Porsche PR director Huschke von Hanstein (with camera in hand) sits atop the the 1.5-liter class-winning Porsche Spyder of Polensky and Frankenburg at the end of the 1955 24-Hours of Le Mans. Porsche’s victory was soured by the tragic crash of Pierre Levegh’s Mercedes into a crowd of spectators.
Even now, three years after his death, I walk to my mailbox in California hoping to miraculously find a letter from Huschke there. For almost three decades, we maintained a very lively correspondence. His notes, cards and letters arrived from all corners of the world. He wrote the most wickedly funny vignettes about people we both knew in the motor racing world. His comments on political or racing events often made me laugh out loud. Through the years we had a lot of fun this way, which only stopped about a month before he died. Of course, our relationship had not started out as friends on an equal footing, but as employee and boss/mentor.

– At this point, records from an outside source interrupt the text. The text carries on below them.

theorem execMapComplete_keeps {r : State} (cmd : Nat) (s : State) (h : r.Keeps s) :
    KeepsOut r (execMapComplete cmd s) := by
  unfold execMapComplete
  with_reducible
    repeat' first
      | assumption | apply keeps_next | apply State.setRange_keeps | apply State.applyAdvice_keeps | apply State.complete_keeps
      | apply State.pumpInvals_keeps | refine (State.applyAdvice_keeps _ _ _ _ ?_).out | simp -zeta -zetaUnused -zetaHave -proj only [keeps_mk]
      | apply keeps_core | (intro x; refine (have hx : State.Keeps r x := ?_; ?_); unfold x; rotate_left; clear_value x; rotate_left)
      | (intro x; have hm : MemSt.hbm x = MemSt.hbm x := rfl; clear hm) | (intro x; clear_value x) | intro x | split
      | refine keeps_fst (by assumption) ?_ | lift_lets | dsimp only

/-! Machine/Pwr.lean -/

theorem State.countSpan_keeps {r : State} (s : State) (d : Nat) (q : Nat) (a : Nat) (b : Nat) (h : r.Keeps s) :
    r.Keeps (State.countSpan s d q a b) := by
  unfold State.countSpan
  with_reducible
    repeat' first
      | assumption | apply State.bumpN_keeps | simp -zeta -zetaUnused -zetaHave -proj only [keeps_mk] | apply keeps_core
      | (intro x; refine (have hx : State.Keeps r x := ?_; ?_); unfold x; rotate_left; clear_value x; rotate_left) | (intro x; clear_value x)
      | intro x | split | lift_lets | dsimp only

theorem State.accrueDie_keeps {r : State} (s : State) (d : Nat) (h : r.Keeps s) :
    r.Keeps (State.accrueDie s d) := by
  unfold State.accrueDie
  with_reducible
    repeat' first
      | assumption | apply State.countSpan_keeps | simp -zeta -zetaUnused -zetaHave -proj only [keeps_mk] | apply keeps_core
      | (intro x; refine (have hx : State.Keeps r x := ?_; ?_); unfold x; rotate_left; clear_value x; rotate_left) | (intro x; clear_value x)
      | intro x | split | lift_lets | dsimp only

theorem State.accrue_keeps {r : State} (s : State) (h : r.Keeps s) :
    r.Keeps (State.accrue s) := by
  unfold State.accrue
  repeat' first
    | with_reducible assumption
    | with_reducible apply keeps_next
    | with_reducible apply keeps_some_pair
    | with_reducible apply keeps_some
    | with_reducible exact keeps_none
    | with_reducible exact keeps_none_pair
    | with_reducible apply State.accrueDie_keeps
    | simp -zeta -zetaUnused -zetaHave -proj only [keeps_mk, keeps_mk_fst, keeps_mk_snd]
    | with_reducible apply keeps_core
    | with_reducible apply keeps_free
    | with_reducible apply keeps_foldl
    | with_reducible apply keeps_foldl_fst
    | with_reducible apply keeps_foldl_snd
    | (intro x; refine (have hx : State.Keeps r x := ?_; ?_); unfold x; rotate_left; clear_value x; rotate_left)
    | (intro x; have hm : MemSt.hbm x = MemSt.hbm x := rfl; clear hm)
    | (intro x; have hm : HostSt.mem x = HostSt.mem x := rfl; clear hm)
    | (intro x; clear_value x)
    | intro x
    | split
    | (refine keeps_fst (by with_reducible assumption) ?_)
    | (refine keeps_snd (by with_reducible assumption) ?_)
    | (refine keeps_of_some (by with_reducible assumption) ?_)
    | (refine keeps_of_some_pair (by with_reducible assumption) ?_)
    | (refine keeps_of_some_pair' (by with_reducible assumption) ?_)
    | lift_lets
    | dsimp only

theorem State.rebaseClocks_keeps {r : State} (s : State) (cs : List Nat) (h : r.Keeps s) :
    r.Keeps (State.rebaseClocks s cs) := by
  unfold State.rebaseClocks
  repeat' first
    | with_reducible assumption
    | with_reducible apply keeps_next
    | with_reducible apply keeps_some_pair
    | with_reducible apply keeps_some
    | with_reducible exact keeps_none
    | with_reducible exact keeps_none_pair
    | simp -zeta -zetaUnused -zetaHave -proj only [keeps_mk, keeps_mk_fst, keeps_mk_snd]
    | with_reducible apply keeps_core
    | with_reducible apply keeps_free
    | with_reducible apply keeps_foldl
    | with_reducible apply keeps_foldl_fst
    | with_reducible apply keeps_foldl_snd
    | (intro x; refine (have hx : State.Keeps r x := ?_; ?_); unfold x; rotate_left; clear_value x; rotate_left)
    | (intro x; have hm : MemSt.hbm x = MemSt.hbm x := rfl; clear hm)
    | (intro x; have hm : HostSt.mem x = HostSt.mem x := rfl; clear hm)
    | (intro x; clear_value x)
    | intro x
    | split
    | (refine keeps_fst (by with_reducible assumption) ?_)
    | (refine keeps_snd (by with_reducible assumption) ?_)
    | (refine keeps_of_some (by with_reducible assumption) ?_)
    | (refine keeps_of_some_pair (by with_reducible assumption) ?_)
    | (refine keeps_of_some_pair' (by with_reducible assumption) ?_)
    | lift_lets
    | dsimp only

theorem State.setVolt_keeps {r : State} (s : State) (d : Nat) (mv : Nat) (h : r.Keeps s) :
    r.Keeps (State.setVolt s d mv) := by
  unfold State.setVolt
  repeat' first
    | with_reducible assumption
    | with_reducible apply keeps_next
    | with_reducible apply keeps_some_pair
    | with_reducible apply keeps_some
    | with_reducible exact keeps_none
    | with_reducible exact keeps_none_pair
    | with_reducible apply State.setFld_keeps
    | simp -zeta -zetaUnused -zetaHave -proj only [keeps_mk, keeps_mk_fst, keeps_mk_snd]
    | with_reducible apply keeps_core
    | with_reducible apply keeps_free
    | with_reducible apply keeps_foldl
    | with_reducible apply keeps_foldl_fst
    | with_reducible apply keeps_foldl_snd
    | (intro x; refine (have hx : State.Keeps r x := ?_; ?_); unfold x; rotate_left; clear_value x; rotate_left)
    | (intro x; have hm : MemSt.hbm x = MemSt.hbm x := rfl; clear hm)
    | (intro x; have hm : HostSt.mem x = HostSt.mem x := rfl; clear hm)
    | (intro x; clear_value x)
    | intro x
    | split
    | (refine keeps_fst (by with_reducible assumption) ?_)
    | (refine keeps_snd (by with_reducible assumption) ?_)
    | (refine keeps_of_some (by with_reducible assumption) ?_)
    | (refine keeps_of_some_pair (by with_reducible assumption) ?_)
    | (refine keeps_of_some_pair' (by with_reducible assumption) ?_)
    | lift_lets
    | dsimp only

theorem State.request_keeps {r : State} (s : State) (d : Nat) (req : Nat) (h : r.Keeps s) :
    r.Keeps (State.request s d req) := by
  unfold State.request
  repeat' first
    | with_reducible assumption
    | with_reducible apply keeps_next
    | with_reducible apply keeps_some_pair
    | with_reducible apply keeps_some
    | with_reducible exact keeps_none
    | with_reducible exact keeps_none_pair
    | with_reducible apply State.setFlag_keeps
    | with_reducible apply State.setFld_keeps
    | with_reducible apply State.setVolt_keeps
    | simp -zeta -zetaUnused -zetaHave -proj only [keeps_mk, keeps_mk_fst, keeps_mk_snd]
    | with_reducible apply keeps_core
    | with_reducible apply keeps_free
    | with_reducible apply keeps_foldl
    | with_reducible apply keeps_foldl_fst
    | with_reducible apply keeps_foldl_snd
    | (intro x; refine (have hx : State.Keeps r x := ?_; ?_); unfold x; rotate_left; clear_value x; rotate_left)
    | (intro x; have hm : MemSt.hbm x = MemSt.hbm x := rfl; clear hm)
    | (intro x; have hm : HostSt.mem x = HostSt.mem x := rfl; clear hm)
    | (intro x; clear_value x)
    | intro x
    | split
    | (refine keeps_fst (by with_reducible assumption) ?_)
    | (refine keeps_snd (by with_reducible assumption) ?_)
    | (refine keeps_of_some (by with_reducible assumption) ?_)
    | (refine keeps_of_some_pair (by with_reducible assumption) ?_)
    | (refine keeps_of_some_pair' (by with_reducible assumption) ?_)
    | lift_lets
    | dsimp only

theorem State.freqDecideDie_keeps {r : State} (s : State) (f : Nat) (d : Nat) (h : r.Keeps s) :
    r.Keeps (State.freqDecideDie s f d) := by
  unfold State.freqDecideDie
  repeat' first
    | with_reducible assumption
    | with_reducible apply keeps_next
    | with_reducible apply keeps_some_pair
    | with_reducible apply keeps_some
    | with_reducible exact keeps_none
    | with_reducible exact keeps_none_pair
    | with_reducible apply State.emit_keeps
    | with_reducible apply State.request_keeps
    | simp -zeta -zetaUnused -zetaHave -proj only [keeps_mk, keeps_mk_fst, keeps_mk_snd]
    | with_reducible apply keeps_core
    | with_reducible apply keeps_free
    | with_reducible apply keeps_foldl
    | with_reducible apply keeps_foldl_fst
    | with_reducible apply keeps_foldl_snd
    | (intro x; refine (have hx : State.Keeps r x := ?_; ?_); unfold x; rotate_left; clear_value x; rotate_left)
    | (intro x; have hm : MemSt.hbm x = MemSt.hbm x := rfl; clear hm)
    | (intro x; have hm : HostSt.mem x = HostSt.mem x := rfl; clear hm)
    | (intro x; clear_value x)
    | intro x
    | split
    | (refine keeps_fst (by with_reducible assumption) ?_)
    | (refine keeps_snd (by with_reducible assumption) ?_)
    | (refine keeps_of_some (by with_reducible assumption) ?_)
    | (refine keeps_of_some_pair (by with_reducible assumption) ?_)
    | (refine keeps_of_some_pair' (by with_reducible assumption) ?_)
    | lift_lets
    | dsimp only

theorem State.freqDecision_keeps {r : State} (s : State) (h : r.Keeps s) :
    r.Keeps (State.freqDecision s) := by
  unfold State.freqDecision
  repeat' first
    | with_reducible assumption
    | with_reducible apply keeps_next
    | with_reducible apply keeps_some_pair
    | with_reducible apply keeps_some
    | with_reducible exact keeps_none
    | with_reducible exact keeps_none_pair
    | with_reducible apply State.accrue_keeps
    | with_reducible apply State.setFlag_keeps
    | with_reducible apply State.freqDecideDie_keeps
    | simp -zeta -zetaUnused -zetaHave -proj only [keeps_mk, keeps_mk_fst, keeps_mk_snd]
    | with_reducible apply keeps_core
    | with_reducible apply keeps_free
    | with_reducible apply keeps_foldl
    | with_reducible apply keeps_foldl_fst
    | with_reducible apply keeps_foldl_snd
    | (intro x; refine (have hx : State.Keeps r x := ?_; ?_); unfold x; rotate_left; clear_value x; rotate_left)
    | (intro x; have hm : MemSt.hbm x = MemSt.hbm x := rfl; clear hm)
    | (intro x; have hm : HostSt.mem x = HostSt.mem x := rfl; clear hm)
    | (intro x; clear_value x)
    | intro x
    | split
    | (refine keeps_fst (by with_reducible assumption) ?_)
    | (refine keeps_snd (by with_reducible assumption) ?_)
    | (refine keeps_of_some (by with_reducible assumption) ?_)
    | (refine keeps_of_some_pair (by with_reducible assumption) ?_)
    | (refine keeps_of_some_pair' (by with_reducible assumption) ?_)
    | lift_lets
    | dsimp only

theorem State.deferFreq_keeps {r : State} (s : State) (d : Nat) (h : r.Keeps s) :
    r.Keeps (State.deferFreq s d) := by
  unfold State.deferFreq
  repeat' first
    | with_reducible assumption
    | with_reducible apply keeps_next
    | with_reducible apply keeps_some_pair
    | with_reducible apply keeps_some
    | with_reducible exact keeps_none
    | with_reducible exact keeps_none_pair
    | with_reducible apply State.bump_keeps
    | simp -zeta -zetaUnused -zetaHave -proj only [keeps_mk, keeps_mk_fst, keeps_mk_snd]
    | with_reducible apply keeps_core
    | with_reducible apply keeps_free
    | with_reducible apply keeps_foldl
    | with_reducible apply keeps_foldl_fst
    | with_reducible apply keeps_foldl_snd
    | (intro x; refine (have hx : State.Keeps r x := ?_; ?_); unfold x; rotate_left; clear_value x; rotate_left)
    | (intro x; have hm : MemSt.hbm x = MemSt.hbm x := rfl; clear hm)
    | (intro x; have hm : HostSt.mem x = HostSt.mem x := rfl; clear hm)
    | (intro x; clear_value x)
    | intro x
    | split
    | (refine keeps_fst (by with_reducible assumption) ?_)
    | (refine keeps_snd (by with_reducible assumption) ?_)
    | (refine keeps_of_some (by with_reducible assumption) ?_)
    | (refine keeps_of_some_pair (by with_reducible assumption) ?_)
    | (refine keeps_of_some_pair' (by with_reducible assumption) ?_)
    | lift_lets
    | dsimp only

theorem State.freqChangeDie_keeps {r : State} (s : State) (t : Nat) (d : Nat) (h : r.Keeps s) :
    r.Keeps (State.freqChangeDie s t d) := by
  unfold State.freqChangeDie
  repeat' first
    | with_reducible assumption
    | with_reducible apply keeps_next
    | with_reducible apply keeps_some_pair
    | with_reducible apply keeps_some
    | with_reducible exact keeps_none
    | with_reducible exact keeps_none_pair
    | with_reducible apply State.deferFreq_keeps
    | with_reducible apply State.rebaseClocks_keeps
    | with_reducible apply State.setFlag_keeps
    | with_reducible apply State.setFld_keeps
    | simp -zeta -zetaUnused -zetaHave -proj only [keeps_mk, keeps_mk_fst, keeps_mk_snd]
    | with_reducible apply keeps_core
    | with_reducible apply keeps_free
    | with_reducible apply keeps_foldl
    | with_reducible apply keeps_foldl_fst
    | with_reducible apply keeps_foldl_snd
    | (intro x; refine (have hx : State.Keeps r x := ?_; ?_); unfold x; rotate_left; clear_value x; rotate_left)
    | (intro x; have hm : MemSt.hbm x = MemSt.hbm x := rfl; clear hm)
    | (intro x; have hm : HostSt.mem x = HostSt.mem x := rfl; clear hm)
    | (intro x; clear_value x)
    | intro x
    | split
    | (refine keeps_fst (by with_reducible assumption) ?_)
    | (refine keeps_snd (by with_reducible assumption) ?_)
    | (refine keeps_of_some (by with_reducible assumption) ?_)
    | (refine keeps_of_some_pair (by with_reducible assumption) ?_)
    | (refine keeps_of_some_pair' (by with_reducible assumption) ?_)
    | lift_lets
    | dsimp only

theorem execFreqChange_keeps {r : State} (s : State) (h : r.Keeps s) :
    KeepsOut r (execFreqChange s) := by
  unfold execFreqChange
  with_reducible
    repeat' first
      | assumption | apply keeps_next | simp -zeta -zetaUnused -zetaHave -proj only [keeps_mk] | apply keeps_core
      | (intro x; refine (have hx : State.Keeps r x := ?_; ?_); unfold x; rotate_left; clear_value x; rotate_left) | (intro x; clear_value x)
      | intro x | split | lift_lets | dsimp only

When I walked into his office on a sunny day four decades ago, I could not in my wildest dreams have imagined how this encounter would change my life and shape my future. Answering an ad for “multilingual help” for the press department, I drove out to Zuffenhausen and Porsche Werk II. I was told to see Rennleiter and Public Relations Director Baron Huschke von Hanstein. Up to this point, I had never heard of Huschke, but immediately thought that a man with such a sensational name would have to be something out of the ordinary. Before I could sit down in his tiny reception area to collect my thoughts for the first job interview of my life, he came running out of his office with outstretched arms and asked me to tell him my life story, “within four minutes and in English, please!” Halfway through my stammering, he asked me whether I could also brew coffee and speak French. Not bothering to look at my résumé, he told me that I was hired. He felt that I was a “natural” PR girl and Porsche was looking for young people to build up the company and grow with it. I left the interview walking on air, but slightly baffled because I had no idea what public relations was!